++++ Input data
/-- The instructions of the TAP (R600, R601, R606) and the lock (R602, R603): what the data register answers.
Where the rules leave room the reading is the model's own choice: log entry 92. -/
def Obligations.TapInstructions : Prop := ∀ s : State,
  (s.servicePort = true → Does .bypass s fun t => t.svc.ir = 0xFF ∧ t.svc.tdo = 0) ∧
  (s.servicePort = true → Does .idcode s fun t => t.svc.ir = 1 ∧ t.svc.tdo = 0x564109E7) ∧
  (∀ load : Nat, s.servicePort = true → s.unlocked = true → Does (.samplePreload load) s fun t => t.svc.ir = 2 ∧ t.svc.preload = load) ∧
  (s.servicePort = true → s.frozenOpen = true → Does .extest s fun t => t.svc.ir = 0 ∧ t.svc.extest = true) ∧
  (s.servicePort = true → s.unlocked = true → Does .svcStatus s fun t => t.svc.ir = 0x13 ∧ t.svc.tdo = s.svcStatus) ∧
  (s.barOn = true → s.flag Reg.GLB_SEAL.SEALED = true → s.modeReg ≠ mService → s.svc.lockAt = none →
    Does (.svcLockKeyWrite 0x4C4B) s fun t => t.svc.lockAt = some s.time) ∧
  (∀ t0 : Nat, s.barOn = true → s.flag Reg.GLB_SEAL.SEALED = true → s.modeReg ≠ mService → s.svc.lockAt = some t0 → s.time ≤ t0 + 1000 →
    Does (.svcLockKeyWrite 0x5345) s fun t => t.svc.blowing = true ∧ t.svc.lockAt = none) ∧
  (∀ v : Nat, s.barOn = true → v < 65536 → v ≠ 0x4C4B → v ≠ 0x5345 →
    Does (.svcLockKeyWrite v) s fun t => t.rd Reg.SVC_LOCK.BAD = 1 ∧ t.svc.lockAt = none) ∧
  (s.stopped = false → s.svc.blowing = true → s.modeReg ≠ mService →
    Does .serviceLockFuseBlown s fun t => t.rd Reg.SVC_STATUS.LOCKED = 1 ∧ t.svc.fuse = true ∧ t.svc.blowing = false)

/-- Tine debug (R486, R597): where it is accepted for a pair; while frozen nothing of a step leaves the tine.
Where the rules leave room the reading is the model's own choice: log entry 64. -/
def Obligations.TineDebug : Prop := ∀ (s : State) (p : Nat), s.servicePort = true → s.dbgOk p = true →
  (∀ (r : Nat) (differs : Bool), r ≤ 32 →
    Does (.tineDbgReadReg p r differs) s fun t => (t.tine (tineKey p 0 r)).v = some t.svc.tdo ∧ (differs = true → t.rd Reg.SVC_STATUS.DBG_DIFF = 1)) ∧
  (∀ r v : Nat, r ≤ 32 → Does (.tineDbgWriteReg p r v) s fun t => (t.tine (tineKey p 0 r)).v = some (v % 2 ^ 32)) ∧
  (∀ (addr : Nat) (differs : Bool), s.taskOn p = none →
    Does (.tineDbgReadData p addr differs) s fun t => (t.tine (tineKey p 1 (addr % 2 ^ 19))).v = some t.svc.tdo) ∧
  (∀ (addr t0 v : Nat) (differs : Bool), s.taskOn p = some t0 → (s.task t0).mem.find? (·.1 == addr % 2 ^ 19) = some (addr % 2 ^ 19, v) →
    Does (.tineDbgReadData p addr differs) s fun t => t.svc.tdo = v) ∧
  (∀ addr v : Nat, s.taskOn p = none → Does (.tineDbgWriteData p addr v) s fun t => (t.tine (tineKey p 1 (addr % 2 ^ 19))).v = some (v % 2 ^ 32)) ∧
  (∀ addr v t0 : Nat, s.taskOn p = some t0 →
    Does (.tineDbgWriteData p addr v) s fun t => (t.task t0).mem.find? (·.1 == addr % 2 ^ 19) = some (addr % 2 ^ 19, v % 2 ^ 32)) ∧
  (∀ (addr : Nat) (differs : Bool), Does (.tineDbgReadCode p addr differs) s fun t => (t.tine (tineKey p 2 (addr % 2 ^ 19))).v = some t.svc.tdo) ∧
  (∀ (n r : Nat) (acts : List TineAct), 1 ≤ n → n ≤ 65535 → Does (.tineDbgStep p n acts) s fun t => (t.tine (tineKey p 0 r)).v = none ∧
    (t.tine (tineKey p 1 r)).v = none ∧ (s.flag Reg.SVC_STATUS.FROZEN = true → t.out = s.out)) ∧
  (∀ addr : Nat, (s.pair p).bps.contains (addr % 2 ^ 19) = false → (s.pair p).bps.length < 4 →
    Does (.tineDbgSetBreakpoint p addr) s fun t => (t.pair p).bps = addr % 2 ^ 19 :: (s.pair p).bps) ∧
  (∀ addr : Nat, Does (.tineDbgClearBreakpoint p addr) s fun t => (t.pair p).bps = (s.pair p).bps.filter (· != addr % 2 ^ 19)) ∧
  (s.flag Reg.SVC_STATUS.DBG_RUN = true → (s.pair p).halted = true →
    Does (.tineDbgResume p) s fun t => (t.pair p).halted = false ∧ t.rd Reg.SVC_STATUS.HALTED_PAIRS = (s.rd Reg.SVC_STATUS.HALTED_PAIRS - 1) % 1024)

/-- The register space (R429, R578, R615, R617 to R619): a word that is taken, and what an ignored write records; and what a 32-bit read of a
function's BAR0 returns (R2, R614): each bit is the bit of a field that holds it, and a reserved bit reads zero.
Where the rules leave room the reading is the model's own choice: log entries 116, 117, 219. -/
def Obligations.RegisterSpace : Prop :=
  (∀ s : State, s.barOn = true →
    (∀ (t0 w v : Nat) (env : StartEnv) (pulses : Option Nat), t0 < 2 → w < 8 → v < 2 ^ 32 → s.blockOn (Reg.TWB_TGT_TX.TX.addr t0 w 0) = true →
      Does (.registerWrite pfFn (Reg.TWB_TGT_TX.TX.addr t0 w 0) 4 v env pulses) s fun t => t.rd Reg.TWB_TGT_TX.TX t0 w = v) ∧
    (∀ (a v : Nat) (env : StartEnv) (pulses : Option Nat), a % 4 = 0 → fieldsAt a = [] → viewAt a = false → a < 2 ^ 20 →
      s.flag Reg.GLB_ACC_ERR.VALID = false →
      Does (.registerWrite pfFn a 4 v env pulses) s fun t => t.rd Reg.GLB_ACC_ERR.CAUSE = 1 ∧ t.rd Reg.GLB_ACC_ERR.ADDR = a ∧ t.rd Reg.GLB_ACC_ERR.VALID = 1) ∧
    (∀ (a v : Nat) (env : StartEnv) (pulses : Option Nat), a % 4 = 0 → fieldsAt a ≠ [] → s.blockOn a = false → a < 2 ^ 20 →
      s.flag Reg.GLB_ACC_ERR.VALID = false →
      Does (.registerWrite pfFn a 4 v env pulses) s fun t => t.rd Reg.GLB_ACC_ERR.CAUSE = 3 ∧ t.rd Reg.GLB_ACC_ERR.ADDR = a) ∧
    (∀ (a size : Nat) (fn : Nat), accessKind a size = 2 → fn = pfFn → s.flag Reg.GLB_ACC_ERR.VALID = false →
      Does (.misalignedAccess fn a size true) s fun t => t.rd Reg.GLB_ACC_ERR.CAUSE = 2 ∧ t.out = .aer fn :: s.out) ∧
    (∀ a size : Nat, accessKind a size = 2 → Does (.misalignedAccess pfFn a size false) s fun t => t.out = .aer pfFn :: s.out) ∧
    (s.time < 2 ^ 64 → Does .glbTimeRead s fun t => t.rd Reg.GLB_TIME_LO.TIME_LO + 2 ^ 32 * t.rd Reg.GLB_TIME_HI.TIME_HI = s.time)) ∧
  (∀ (s : State) (fn a : Nat),
    s.barRead fn a < 2 ^ 32 ∧
    (∀ b : Nat, b < 32 → (∀ x ∈ s.placesAt fn a, b < x.1.lo ∨ x.1.lo + x.1.w ≤ b) → hasBit (s.barRead fn a) b = false) ∧
    (∀ b : Nat, b < 32 → hasBit (s.barRead fn a) b = (s.seen fn a).wordBit (s.placesAt fn a) b) ∧
    (∀ vf : Nat, s.at (Reg.FN_STATUS.FN, vf, 0, 0) = vf))
end

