-- ==== Sys2Proof/Laws/State.lean ====
section
/-! SUPPORT. What each primitive update of the state changes and what it leaves. -/

set_option Elab.async false

namespace Sys2Proof.Machine

@[simp] theorem State.rd_hard (s : State) {f : Fld} (h : f.hard = true) (i j k : Nat) :
    s.rd f i j k = f.resetAt i j := by simp [State.rd, h]

@[simp] theorem State.wr_hard (s : State) {f : Fld} (h : f.hard = true) (i j k v : Nat) :
    s.wr f i j k v = s := by simp [State.wr, h]

theorem Fld.key_inj {f g : Fld} {i j k i' j' k' : Nat} :
    f.key i j k = g.key i' j' k' ↔ f.id = g.id ∧ i = i' ∧ j = j' ∧ k = k' := by
  simp [Fld.key]

theorem State.rd_wr_same (s : State) (f : Fld) (i j k v : Nat) (h : f.hard = false) :
    (s.wr f i j k v).rd f i j k = v % 2 ^ min f.w 32 := by
  simp [State.rd, State.wr, h, Tab.get_put_same]

theorem State.rd_wr_ne (s : State) (f g : Fld) (i j k i' j' k' v : Nat)
    (h : f.id ≠ g.id ∨ i ≠ i' ∨ j ≠ j' ∨ k ≠ k') :
    (s.wr g i' j' k' v).rd f i j k = s.rd f i j k := by
  have hk : g.key i' j' k' ≠ f.key i j k := by
    intro e; rw [Fld.key_inj] at e; obtain ⟨a, b, c, d⟩ := e
    rcases h with h | h | h | h
    · exact h a.symm
    · exact h b.symm
    · exact h c.symm
    · exact h d.symm
  unfold State.wr State.rd
  by_cases hg : g.hard <;> simp [hg, Tab.get_put_ne _ _ _ hk]

@[simp] theorem Act.apply_reg (f : Fld) (i j k v : Nat) (s : State) : (Act.reg f i j k v).apply s = s.wr f i j k v := rfl
@[simp] theorem Prog.run_skip (s : State) : Prog.skip.run s = s := rfl
@[simp] theorem Prog.run_act (a : Act) (s : State) : (Prog.act a).run s = a.apply s := rfl
@[simp] theorem Prog.run_seq (p q : Prog) (s : State) : (Prog.seq p q).run s = q.run (p.run s) := rfl
@[simp] theorem Prog.run_read (k : State → Prog) (s : State) : (Prog.read k).run s = (k s).run s := rfl
@[simp] theorem seqs_nil_run (s : State) : (seqs []).run s = s := rfl
@[simp] theorem seqs_cons_run (p : Prog) (ps : List Prog) (s : State) : (seqs (p :: ps)).run s = (seqs ps).run (p.run s) := rfl
@[simp] theorem setR_run (f : Fld) (v i j k : Nat) (s : State) : (setR f v i j k).run s = s.wr f i j k v := rfl
@[simp] theorem updR_run (f : Fld) (v : State → Nat) (i j k : Nat) (s : State) : (updR f v i j k).run s = s.wr f i j k (v s) := rfl
theorem when_run (c : State → Bool) (p : Prog) (s : State) : (when c p).run s = if c s then p.run s else s := by
  unfold when; simp only [Prog.run_read]; split <;> rfl
theorem cond_run (c : State → Bool) (p q : Prog) (s : State) : (cond c p q).run s = if c s then p.run s else q.run s := by
  unfold cond; simp only [Prog.run_read]; split <;> rfl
++++++++
Among the lines above, repeat exactly those from the line with "Does (.svcLockKeyWrite v)" to the line with "Does (.tineDbgWriteData p addr v) s fun t => (t.task", counting both ends.

    Does (.svcLockKeyWrite v) s fun t => t.rd Reg.SVC_LOCK.BAD = 1 ∧ t.svc.lockAt = none) ∧
  (s.stopped = false → s.svc.blowing = true → s.modeReg ≠ mService →
    Does .serviceLockFuseBlown s fun t => t.rd Reg.SVC_STATUS.LOCKED = 1 ∧ t.svc.fuse = true ∧ t.svc.blowing = false)

/-- Tine debug (R486, R597): where it is accepted for a pair; while frozen nothing of a step leaves the tine.
Where the rules leave room the reading is the model's own choice: log entry 64. -/
def Obligations.TineDebug : Prop := ∀ (s : State) (p : Nat), s.servicePort = true → s.dbgOk p = true →
  (∀ (r : Nat) (differs : Bool), r ≤ 32 →
    Does (.tineDbgReadReg p r differs) s fun t => (t.tine (tineKey p 0 r)).v = some t.svc.tdo ∧ (differs = true → t.rd Reg.SVC_STATUS.DBG_DIFF = 1)) ∧
  (∀ r v : Nat, r ≤ 32 → Does (.tineDbgWriteReg p r v) s fun t => (t.tine (tineKey p 0 r)).v = some (v % 2 ^ 32)) ∧
  (∀ (addr : Nat) (differs : Bool), s.taskOn p = none →
    Does (.tineDbgReadData p addr differs) s fun t => (t.tine (tineKey p 1 (addr % 2 ^ 19))).v = some t.svc.tdo) ∧
  (∀ (addr t0 v : Nat) (differs : Bool), s.taskOn p = some t0 → (s.task t0).mem.find? (·.1 == addr % 2 ^ 19) = some (addr % 2 ^ 19, v) →
    Does (.tineDbgReadData p addr differs) s fun t => t.svc.tdo = v) ∧
  (∀ addr v : Nat, s.taskOn p = none → Does (.tineDbgWriteData p addr v) s fun t => (t.tine (tineKey p 1 (addr % 2 ^ 19))).v = some (v % 2 ^ 32)) ∧
  (∀ addr v t0 : Nat, s.taskOn p = some t0 →
    Does (.tineDbgWriteData p addr v) s fun t => (t.task t0).mem.find? (·.1 == addr % 2 ^ 19) = some (addr % 2 ^ 19, v % 2 ^ 32)) ∧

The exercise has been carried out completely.